=== Begin Enclosure ===

-- ==== Sys2Proof/Proofs/Frames.lean ====
section
/-! PROOFS. What a station does with a whole frame: the checks of R5, the entry a report fills (R24), and a frame with
the own address (R16, R17). -/

namespace Sys2Proof.Machine

/-! ## A whole frame (R4, R5) -/

/-- The station as it stands once the octets of a frame have been read from HUNT, before what the frame does. -/
def State.afterOctets (s : State) : State :=
  s.setLine { s.line with quiet := 0, gap := 0, octetOnLine := false }

/-- FRAME_RECEIVED of a station that hears the line: the octets in order, then the end of the event. -/
theorem exec_frameReceived {s : State} (hr : s.ready = true) (hp : s.loader.powerAsserted = false)
    (hi : s.loader.inputAsserted = false) (ha : s.line.attempt = none) (octets : List Byte) :
    exec (.frameReceived octets) s = .next (octets.foldl State.takeOctet s.afterOctets).settlePlant := by
  have hres := State.inReset_eq_false hp hi
  simp only [exec, execFrameReceived, hres, ha, State.takeOctets, State.setLine_ready, hr]
  rfl

theorem State.afterOctets_rx {s : State} (h : s.line.rx = .hunt) :
    s.afterOctets.setLine { s.afterOctets.line with rx := .hunt } = s.afterOctets := by
  rw [show Receiver.hunt = s.afterOctets.line.rx from h.symm]; rfl

/-- The octet that ends a frame leaves the receiver hunting and does what the frame's end says. -/
theorem State.takeOctet_end {s u : State} {r : Receiver} {o : Byte} {e : FrameEvent} (hx : s.line.rx = .hunt)
    (hu : u = s.afterOctets.setLine { s.afterOctets.line with rx := r }) (hr : r.octet o = (.hunt, e)) :
    u.takeOctet o = s.afterOctets.frameEvent e := by
  subst hu
  rw [← State.afterOctets_rx hx, State.takeOctet, State.setLine_line, hr]
  rfl

/-- A hunting station takes a whole frame: what it does is what the frame's end says (R3, R4, R5). -/
theorem exec_wholeFrame {s : State} {kind a : Nat} {payload : List Byte} (hr : s.ready = true)
    (hp : s.loader.powerAsserted = false) (hi : s.loader.inputAsserted = false) (ha : s.line.attempt = none)
    (hx : s.line.rx = .hunt) (h1 : 1 ≤ a) (h15 : a ≤ 15) (hk : kindTakes kind payload.length) (high low : Byte) :
    exec (.frameReceived
      ([0xD2#8, 0x2D#8, octet (kind * 16 + a), octet payload.length] ++ payload ++ [high, low])) s =
        .next (s.afterOctets.frameEvent
          (frameEnd (octet (kind * 16 + a)) (octet payload.length) payload high low)).settlePlant := by
  have hlen : payload.length = (octet payload.length).toNat := by
    rw [octet_toNat]; have := hk.bounds; omega
  have hrun : s.afterOctets.line.rx.run _ = _ :=
    Receiver.run_frame (r := s.line.rx) (by rw [hx]; rfl) (hk.headerGood h1 h15) (hk.lengthGood h15) hlen high
  have hsplit : [0xD2#8, 0x2D#8, octet (kind * 16 + a), octet payload.length] ++ payload ++ [high, low] =
      [0xD2#8, 0x2D#8] ++ ([octet (kind * 16 + a), octet payload.length] ++ (payload ++ [high])) ++ [low] := by
    simp
  rw [exec_frameReceived hr hp hi ha, hsplit, List.foldl_append, State.foldOctets_run _ hrun]
  exact congrArg (fun u => Host.Outcome.next (State.settlePlant u)) (State.takeOctet_end hx rfl rfl)

/-- The frame of R3 in octets. -/
theorem buildFrame_octets (kind a : Nat) (payload : List Byte) :
    ∃ high low : Byte, crcOctets (octet (kind * 16 + a) :: octet payload.length :: payload) = [high, low] ∧
      buildFrame kind a payload =
        [0xD2#8, 0x2D#8, octet (kind * 16 + a), octet payload.length] ++ payload ++ [high, low] :=
  ⟨_, _, rfl, by simp [buildFrame, crcOctets, put16]⟩

/-- A frame of R3 with its own check value is judged by its enumerations alone (R5). -/
theorem exec_builtFrame {s : State} {kind a : Nat} {payload : List Byte} (hr : s.ready = true)
    (hp : s.loader.powerAsserted = false) (hi : s.loader.inputAsserted = false) (ha : s.line.attempt = none)
    (hx : s.line.rx = .hunt) (h1 : 1 ≤ a) (h15 : a ≤ 15) (hk : kindTakes kind payload.length) :
    exec (.frameReceived (buildFrame kind a payload)) s =
      .next (s.afterOctets.frameEvent
        (if enumsGood (octet (kind * 16 + a)) payload = true then .good (octet (kind * 16 + a)) payload
          else .malformed)).settlePlant := by
  obtain ⟨high, low, hcrc, hframe⟩ := buildFrame_octets kind a payload
  rw [hframe, exec_wholeFrame hr hp hi ha hx h1 h15 hk, frameEnd, if_neg (by simp [hcrc])]

/-- A frame that ends at the header or the length is malformed (R5). -/
theorem exec_cutFrame {s : State} {l : List Byte} {o : Byte} {r : Receiver} (hr : s.ready = true)
    (hp : s.loader.powerAsserted = false) (hi : s.loader.inputAsserted = false) (ha : s.line.attempt = none)
    (hx : s.line.rx = .hunt) (hrun : Receiver.hunt.run l = some r) (ho : r.octet o = (.hunt, .malformed)) :
    exec (.frameReceived (l ++ [o])) s =
      .next (s.setLine
        { s.line with
          quiet := 0, gap := 0, octetOnLine := false, malformed := s.line.malformed + 1 }).settlePlant := by
  have hrun' : s.afterOctets.line.rx.run l = some r := by rw [← hrun, ← hx]; rfl
  rw [exec_frameReceived hr hp hi ha, List.foldl_append, State.foldOctets_run _ hrun']
  exact congrArg (fun u => Host.Outcome.next (State.settlePlant u)) (State.takeOctet_end hx rfl ho)

/-- Settles O25: a whole frame by its check value and enumerations, a cut one by its header or length. -/
theorem framesAreTakenByTheirCheckValue : Obligations.FramesAreTakenByTheirCheckValue := by
  refine ⟨fun s kind a payload hr hp hi ha hx h1 h15 hk => ⟨fun he => ?_, fun he => ?_, fun high low hne => ?_⟩,
    fun s header length hr hp hi ha hx => ⟨fun hh => ?_, fun ha0 hh => ?_⟩⟩
  · rw [exec_builtFrame hr hp hi ha hx h1 h15 hk, if_pos he]; rfl
  · rw [exec_builtFrame hr hp hi ha hx h1 h15 hk, if_neg (by simp [he])]; rfl
  · rw [exec_wholeFrame hr hp hi ha hx h1 h15 hk, frameEnd, if_pos (fun h => hne h.symm)]; rfl
  · have hbad : headerGood header = false := by
      rw [headerGood, decide_eq_false_iff_not, headerKind, headerAddress]; omega
    exact exec_cutFrame (l := [0xD2#8, 0x2D#8]) hr hp hi ha hx (Receiver.run_sync rfl) (by simp [Receiver.octet, hbad])
  · have hgood : headerGood header = true := by
      rw [headerGood, decide_eq_true_eq, headerKind, headerAddress]; omega
    have hbad : lengthGood header length = false := by
      rw [lengthGood, decide_eq_false_iff_not, headerKind]; omega
    exact exec_cutFrame (l := [0xD2#8, 0x2D#8, header]) (r := .length header) hr hp hi ha hx
      (by simp [Receiver.run, Receiver.octet, hgood]) (by simp [Receiver.octet, hbad])

/-! ## Good reports (R6, R24) -/

/-- The station once a good frame is counted, before it goes to the table (R18). -/
def State.counted (s : State) : State :=
  s.setLine { s.line with quiet := 0, gap := 0, octetOnLine := false, good := s.line.good + 1 }

/-- A ZONE payload in its ranges decodes to its record at the octets of its frame (R6). -/
theorem decodeContents_zone {a : Nat} (h15 : a ≤ 15) (tag : Tag) {r : ZoneRecord} (hr : r.InRange) :
    decodeContents (octet (1 * 16 + a)) (encodeZone tag r) = some (.zone r) := by
  rw [decodeContents, (header_octet (by decide) h15).1, if_pos (show 1 = zoneKind from rfl), (encodeZone_payload tag hr).decode hr]
  rfl
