-- ==== Sys2Proof/Proofs/Ageing.lean ====
section
/-! PROOFS. The grace timer and the age timer: what each threshold does to its entry, and what the removal of plants
does to a zone that follows one (R26 to R29, R31 to R33, R75). -/

namespace Sys2Proof.Machine

/-! ## The grace timer (R33) -/

/-- Settles O32: the loss is one recomputation in PLANT_LOST. -/
theorem graceTimerLosesThePlant : Obligations.GraceTimerLosesThePlant := by
  intro s hz hg
  have hrun : (s.zoneReady && decide (s.peers.grace = .running)) = true := by simp [hz, hg]
  refine ⟨fun hf => ?_, fun hf => ?_⟩
  · have hn : ¬s.peers.followed.isNone = true := by simp [Option.isNone_iff_eq_none, Option.isSome_iff_ne_none.1 hf]
    simp only [exec, execGraceTimer, hrun, if_true]
    rw [if_neg hn]
    rfl
  · let u := (s.setPeers { s.peers with grace := .expired, plantLost := true }).prompt
    have hexec : exec .graceTimer s = .next u.recompute.settle := by
      simp only [exec, execGraceTimer, hrun, if_true]
      rw [if_pos (by rw [hf]; rfl)]
      rfl
    obtain ⟨htier, hrelief, hbase⟩ := State.recompute_lost (s := u) rfl
    have hf := u.recompute_zone
    refine ⟨_, hexec, u.recompute_peers, ?_, htier, hrelief, hbase, ?_, ?_, hf.loader, hf.sensors,
      u.recompute_demand, hf.modeSel, hf.capacity, hf.engine, hf.protection, hf.frost, hf.pending⟩
    · exact (congrArg KindState.pending (LineState.settle_main _ _)).trans (State.recompute_pending (.inl rfl))
    · rw [State.settle_share, State.recompute_share]; rfl
    · rw [State.settle_share, State.recompute_share]; rfl

/-! ## The thresholds of one entry (R27, R28) -/

/-- A FRESH entry has reached its class's LATE threshold (R27). -/
def PeerEntry.dueLate (e : PeerEntry) : Bool :=
  match e.held with
  | some h => decide (h.freshness = .fresh ∧ h.contents.lateAge ≤ h.age)
  | none => false

/-- A LATE entry has reached its class's removal threshold (R28). -/
def PeerEntry.dueRemoval (e : PeerEntry) : Bool :=
  match e.held with
  | some h => decide (h.freshness = .late ∧ h.contents.removalAge ≤ h.age)
  | none => false

/-- The plant record among an entry's contents (R20). -/
def Contents.plantRecord (c : Contents) : Option PlantRecord :=
  match c with
  | .plant r => some r
  | .zone _ => none

theorem PeerEntry.plant_eq (e : PeerEntry) : e.plant = e.held.bind fun h => h.contents.plantRecord := by
  obtain ⟨a, _ | ⟨fr, n, _ | r⟩⟩ := e <;> rfl

/-- An entry once its thresholds are applied: removed, LATE, or as it was (R27, R28). -/
def PeerEntry.ripe (e : PeerEntry) : PeerEntry :=
  if e.dueRemoval then { e with held := none }
  else if e.dueLate then { e with held := e.held.map fun h => { h with freshness := .late } }
  else e

@[simp] theorem PeerEntry.ripe_address (e : PeerEntry) : e.ripe.address = e.address := by
  unfold PeerEntry.ripe
  split
  · rfl
  · split <;> rfl

theorem PeerEntry.ripe_plant (e : PeerEntry) : e.ripe.plant = e.plant ∨ e.ripe.plant = none := by
  unfold PeerEntry.ripe
  split
  · exact .inr rfl
  · split
    · rw [PeerEntry.plant_eq, PeerEntry.plant_eq]
      cases e.held <;> exact .inl rfl
    · exact .inl rfl

/-- An age's advance, then the thresholds: what the age timer does to one entry (R26, R27, R28). -/
theorem PeerEntry.older_ripe (e : PeerEntry) :
    e.older.ripe = e.afterAgeTimer ∧ e.older.dueLate = e.turnsLate ∧ e.older.dueRemoval = e.isRemoved := by
  obtain ⟨a, held⟩ := e
  match held with
  | none => exact ⟨rfl, rfl, rfl⟩
  | some ⟨fr, n, c⟩ =>
    have hage : ageUp n 1 = min 65535 (n + 1) := rfl
    have hlate : (PeerEntry.older ⟨a, some ⟨fr, n, c⟩⟩).dueLate = PeerEntry.turnsLate ⟨a, some ⟨fr, n, c⟩⟩ := by
      cases fr <;> cases c <;>
        simp [PeerEntry.dueLate, PeerEntry.older, PeerEntry.turnsLate, Contents.lateAge, hage]
    have hremoved : (PeerEntry.older ⟨a, some ⟨fr, n, c⟩⟩).dueRemoval =
        PeerEntry.isRemoved ⟨a, some ⟨fr, n, c⟩⟩ := by
      cases fr <;> cases c <;>
        simp [PeerEntry.dueRemoval, PeerEntry.older, PeerEntry.isRemoved, Contents.removalAge, hage]
    refine ⟨?_, hlate, hremoved⟩
    rw [PeerEntry.ripe, hlate, hremoved, PeerEntry.afterAgeTimer]
    dsimp only
    split
    · rfl
    · split <;> rfl

/-! ## The thresholds of one entry, in the table (R26) -/

/-- The table once the thresholds are applied to the entry `e`, which stands in it: the entry ripe, and each threshold
reached counted (R27, R28, R29). -/
def Peers.ripen (p : Peers) (e : PeerEntry) : Peers :=
  { p.setHeld e.address e.ripe.held with
    lateEvents := if e.dueLate then p.lateEvents + 1 else p.lateEvents
    peersLost := if e.dueRemoval then p.peersLost + 1 else p.peersLost }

=== End Enclosure ===

Give only the lines from the one holding "PeerEntry.isRemoved ⟨a, some" through the one holding "e.address e.ripe.held with", each restated exactly as it appears above.

        PeerEntry.isRemoved ⟨a, some ⟨fr, n, c⟩⟩ := by
      cases fr <;> cases c <;>
        simp [PeerEntry.dueRemoval, PeerEntry.older, PeerEntry.isRemoved, Contents.removalAge, hage]
    refine ⟨?_, hlate, hremoved⟩
    rw [PeerEntry.ripe, hlate, hremoved, PeerEntry.afterAgeTimer]
    dsimp only
    split
    · rfl
    · split <;> rfl

/-! ## The thresholds of one entry, in the table (R26) -/

/-- The table once the thresholds are applied to the entry `e`, which stands in it: the entry ripe, and each threshold
reached counted (R27, R28, R29). -/
def Peers.ripen (p : Peers) (e : PeerEntry) : Peers :=
  { p.setHeld e.address e.ripe.held with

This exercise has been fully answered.